Мао утратил контроль над группой лидеров, ответственных за принятие решений, — Секретариатом. Впервые после разрыва с националистами в 1927 году все девять членов Секретариата собрались в одном месте, и пятеро из них не поддержали Мао. Лидером оппозиции стал Ван Мин. Сян Ин, командующий Н4А, давно уже был оппонентом Мао. Чжан Готао, которого Мао терроризировал во время Великого похода, имел все основания его ненавидеть. Чжоу Эньлай и Во Гу поддерживали Ван Мина. Чжоу выступал за оказание активного сопротивления японцам и склонялся к мнению большинства. Мао на сей раз оказался в меньшинстве[59].
Ван Мина поддерживала Москва, ему было выдано удостоверение представителя партии в России. Это означало, что он встречался со Сталиным и дружески общался с лидерами компартий других стран. Ставший своим в России и отлично знакомый с политикой Кремля, Ван Мин был честолюбив и безжалостен. Во время партийных чисток в России он отправил в тюрьму или на смерть множество китайских коммунистов. Несмотря на свое детское лицо, полноту и маленький рост, этот самоуверенный тридцатитрехлетний человек представлял большую угрозу для Мао.
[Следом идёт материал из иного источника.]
/-! ### Instructions -/

/-- The checks of an instruction read none of FRAME, so both states take the same branch. -/
theorem sameOutcome_ite {c : Prop} [Decidable c] {o o' q q' : Host.Outcome State Fault Refusal}
    (hthen : sameOutcome o o') (helse : sameOutcome q q') :
    sameOutcome (if c then o else q) (if c then o' else q') := by
  split
  · exact hthen
  · exact helse

namespace sameButStale

variable {s t : State} {o o' : Host.Outcome State Fault Refusal}

theorem withFrame (h : sameButStale s t) (ho : sameOutcome o o') :
    sameOutcome (s.withFrame o) (t.withFrame o') := by
  obtain ⟨m, rfl⟩ := h.exists_frame
  exact sameOutcome_ite ho rfl

theorem withRing (h : sameButStale s t) (ho : sameOutcome o o') :
    sameOutcome (s.withRing o) (t.withRing o') := by
  obtain ⟨m, rfl⟩ := h.exists_frame
  exact sameOutcome_ite ho rfl

theorem setmode (h : sameButStale s t) (b : Byte) :
    sameOutcome (execSetmode b s) (execSetmode b t) := by
  obtain ⟨m, rfl⟩ := h.exists_frame
  unfold execSetmode
  cases modeOperand b with
  | none => exact h.ret _ _
  | some target =>
    exact sameOutcome_ite (h.ret _ _) (sameOutcome_ite (h.ret _ _) ((h.enterMode target).ret _ _))

theorem setdev (h : sameButStale s t) (p : Byte) :
    sameOutcome (execSetdev p s) (execSetdev p t) := by
  unfold execSetdev
  cases presentOperand p with
  | none => exact h.ret _ _
  | some present =>
    have hset := h.map (f := fun u => { u with devPresent := present }) (fun _ _ => rfl)
      (Nat.le_refl _)
    exact hset.ret _ _

theorem rxsig (h : sameButStale s t) (src : Byte) :
    sameOutcome (execRxsig src s) (execRxsig src t) := by
  unfold execRxsig
  cases sourceOperand src with
  | none => exact h.ret _ _
  | some _ => exact h.postToken.ret _ _

theorem drain (h : sameButStale s t) : sameOutcome (execDrain s) (execDrain t) := by
  have hdrain : sameOutcome (.next s.takeToken.drainNew) (.next t.takeToken.drainNew) :=
    h.takeToken.drainNew
  have hmode : t.mode = s.mode := by rw [h.1]
  have hdev : t.devPresent = s.devPresent := by rw [h.1]
  unfold execDrain
  rw [hdev, hmode]
  refine sameOutcome_ite (h.takeToken.ret _ _) ?_
  cases s.mode with
  | uninitialized => exact h.takeToken.ret _ _
  | running => exact h.withRing hdrain
  | flashing => exact h.withRing (h.withFrame hdrain)

theorem slipBegin (h : sameButStale s t) : sameOutcome (execSlipBegin s) (execSlipBegin t) := by
  have hbegun := h.map (f := fun u => { u with txOpen := true, txPend := [slipEnd] })
    (fun _ _ => rfl) (Nat.le_refl _)
  obtain ⟨m, rfl⟩ := h.exists_frame
  exact sameOutcome_ite (h.ret _ _) (sameOutcome_ite (h.ret _ _) (hbegun.ret _ _))

theorem txAppend (h : sameButStale s t) (wire : List Byte) :
    sameButStale (s.txAppend wire) (t.txAppend wire) := by
  have hextended := h.map (f := fun u => { u with txPend := u.txPend ++ wire }) (fun _ _ => rfl)
    (Nat.le_refl _)
  obtain ⟨m, rfl⟩ := h.exists_frame
  exact ite (h.ret _ _) (hextended.ret _ _)

theorem sendRequest (h : sameButStale s t) (legal : Bool) (opcode : Byte) (payload : List Byte)
    (chk : Word32) :
    sameButStale (s.sendRequest legal opcode payload chk)
      (t.sendRequest legal opcode payload chk) :=
  ite (h.ret _ _) (h.romBuild opcode payload chk)

theorem received (h : sameButStale s t) (b : Byte) :
    sameOutcome (s.withFrame (.next (s.rxByte b))) (t.withFrame (.next (t.rxByte b))) :=
  h.withFrame (h.rxByte b)

end sameButStale

/-- Settles O48: the two states pass the same checks, and each outcome is made of operations that keep
them alike. -/
theorem staleFrameBytesAreNeverRead : Obligations.StaleFrameBytesAreNeverRead := by
  intro s t i h
  obtain ⟨frame, rfl⟩ := h.exists_frame
  cases i with
  | setmode m => exact h.setmode m
  | getmode => exact h.ret _ _
  | setdev p => exact h.setdev p
  | cancel => exact sameOutcome_ite (h.ret _ _) ((h.resolve _ s.pendOp _ _).ret _ _)
  | rddiag =>
    have hcleared := h.map (f := fun u => { u with diag := 0#4 }) (fun _ _ => rfl) (Nat.le_refl _)
    exact hcleared.ret _ _
  | rxsig src => exact h.rxsig src
  | drain => exact h.drain
  | send data =>
    exact sameOutcome_ite (h.ret _ _) (sameOutcome_ite (h.ret _ _)
      (sameOutcome_ite (h.ret _ _) (h.sendWire data)))
  | slipBegin => exact h.slipBegin
  | slipByte b => exact h.txAppend _
  | slipEnd =>
    exact sameOutcome_ite (h.ret _ _) (sameOutcome_ite (h.closeFrame.ret _ _)
      (h.closeFrame.sendWire (s.txPend ++ [slipEnd])))
  | slipRxbyte b => exact sameOutcome_ite (h.ret _ _) (h.withFrame ((h.rxByte b).ret _ _))
  | romSync => exact h.romBuild _ _ _
  | romReadreg addr => exact h.romBuild _ _ _
  | romFbegin size off => exact h.romBuild _ _ _
  | romFdata seq data => exact sameOutcome_ite (h.ret _ _) (h.romBuild _ _ _)
  | romFend => exact h.romBuild _ _ _
  | romParse packet =>
    exact sameOutcome_ite (h.ret _ _) (sameOutcome_ite (h.ret _ _) ((h.romParse _).ret _ _))
  | flashBegin chk payload => exact h.sendRequest _ _ _ _
  | flashData chk payload => exact h.sendRequest _ _ _ _
  | flashEnd chk payload => exact h.sendRequest _ _ _ _
  | sync chk payload => exact h.sendRequest _ _ _ _
  | writeReg chk payload => exact rfl
  | readReg chk payload => exact h.sendRequest _ _ _ _
  | response rest => exact h.romParse _
  | rxEnd => exact h.received _
  | rxEsc => exact h.received _
  | rxEscEnd => exact h.received _
  | rxEscEsc => exact h.received _
  | rxOther b => exact h.received b
  | txEscEnd => exact h.txAppend _
  | txEscEsc => exact h.txAppend _
  | txLiteral b => exact h.txAppend _

end Sys2Proof.Machine
end

section
/-! The ring and its DMA agent (spec/20_memory.md R64, R68, spec/40_byte_source.md R136): a range of
the ring that may wrap, and what a run of arrivals leaves in it. -/

namespace Sys2Proof.Machine

/-- The `n` bytes from index `l` of a ring of `cap` bytes, in the order in which they arrived. -/
def Memory.ringRange (m : Memory) (cap l n : Nat) : List Byte :=
  (List.range n).map fun k => m.read ((l + k) % cap)

namespace Memory

variable {m : Memory} {cap l n : Nat}

@[simp] theorem ringRange_zero : m.ringRange cap l 0 = [] := rfl

@[simp] theorem ringRange_length : (m.ringRange cap l n).length = n := by simp [ringRange]

theorem ringRange_succ :
    m.ringRange cap l (n + 1) = m.ringRange cap l n ++ [m.read ((l + n) % cap)] := by
  simp [ringRange, List.range_succ]

/-- Before the wrap a range of the ring is a slice of it. -/
theorem ringRange_of_le (h : l + n ≤ cap) : m.ringRange cap l n = m.slice l (l + n) := by
  induction n with
  | zero => simp [slice]
  | succ n ih =>
    rw [ringRange_succ, ih (by omega), Nat.mod_eq_of_lt (by omega), ← slice_succ m (by omega),
      Nat.add_assoc]

/-- A range that reaches past the end goes on at index 0. -/
theorem ringRange_of_ge (hl : l ≤ cap) (hn : n ≤ cap) (h : cap ≤ l + n) :
    m.ringRange cap l n = m.slice l cap ++ m.slice 0 (l + n - cap) := by
  obtain ⟨w, rfl⟩ : ∃ w, n = cap - l + w := ⟨l + n - cap, by omega⟩
  induction w with
  | zero => rw [ringRange_of_le (by omega)]; simp [slice, hl]
  | succ w ih =>
    have hidx : (l + (cap - l + w)) % cap = w := by
      rw [show l + (cap - l + w) = cap + w by omega, Nat.add_mod_left, Nat.mod_eq_of_lt (by omega)]
    have hend : l + (cap - l + (w + 1)) - cap = w + 1 := by omega
    have hend' : l + (cap - l + w) - cap = w := by omega
    rw [← Nat.add_assoc, ringRange_succ, ih (by omega) (by omega), hidx, Nat.add_assoc, hend, hend',
      slice_succ m (Nat.zero_le w), List.append_assoc]

/-- A byte written right behind a range is outside it, if the range is not the whole ring. -/
theorem ringRange_write_end (hn : n < cap) (b : Byte) :
    (m.write ((l + n) % cap) b).ringRange cap l n = m.ringRange cap l n := by
  refine List.map_congr_left fun k hk => read_write_other m b fun heq => ?_
  have hkn : k < n := List.mem_range.mp hk
  have hmod : k ≡ n [MOD cap] := Nat.ModEq.add_left_cancel' l heq
  exact absurd (hmod.eq_of_lt_of_lt (by omega) hn) (by omega)

/-- A byte written right behind a range extends it by that byte. -/
theorem ringRange_succ_write_end (hm : m.wf) (hn : n < cap) (b : Byte) :
    (m.write ((l + n) % cap) b).ringRange cap l (n + 1) = m.ringRange cap l n ++ [b] := by
  rw [ringRange_succ, ringRange_write_end hn, read_write_same hm]

end Memory

variable {s : State}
Позднее Мао нередко с горечью вспоминал декабрь 1937 года, когда на политическую сцену вышел Ван Мин. Это явно контрастировало с тем, что Мао никогда за свою долгую жизнь не упоминал о другом событии, произошедшем в то же время, — кровавой бойне в Нанкине, в которой японцы убили около 300 тысяч китайских граждан и военнопленных. Мао ни разу не вспомнил об этой величайшей трагедии за всю японо-китайскую войну.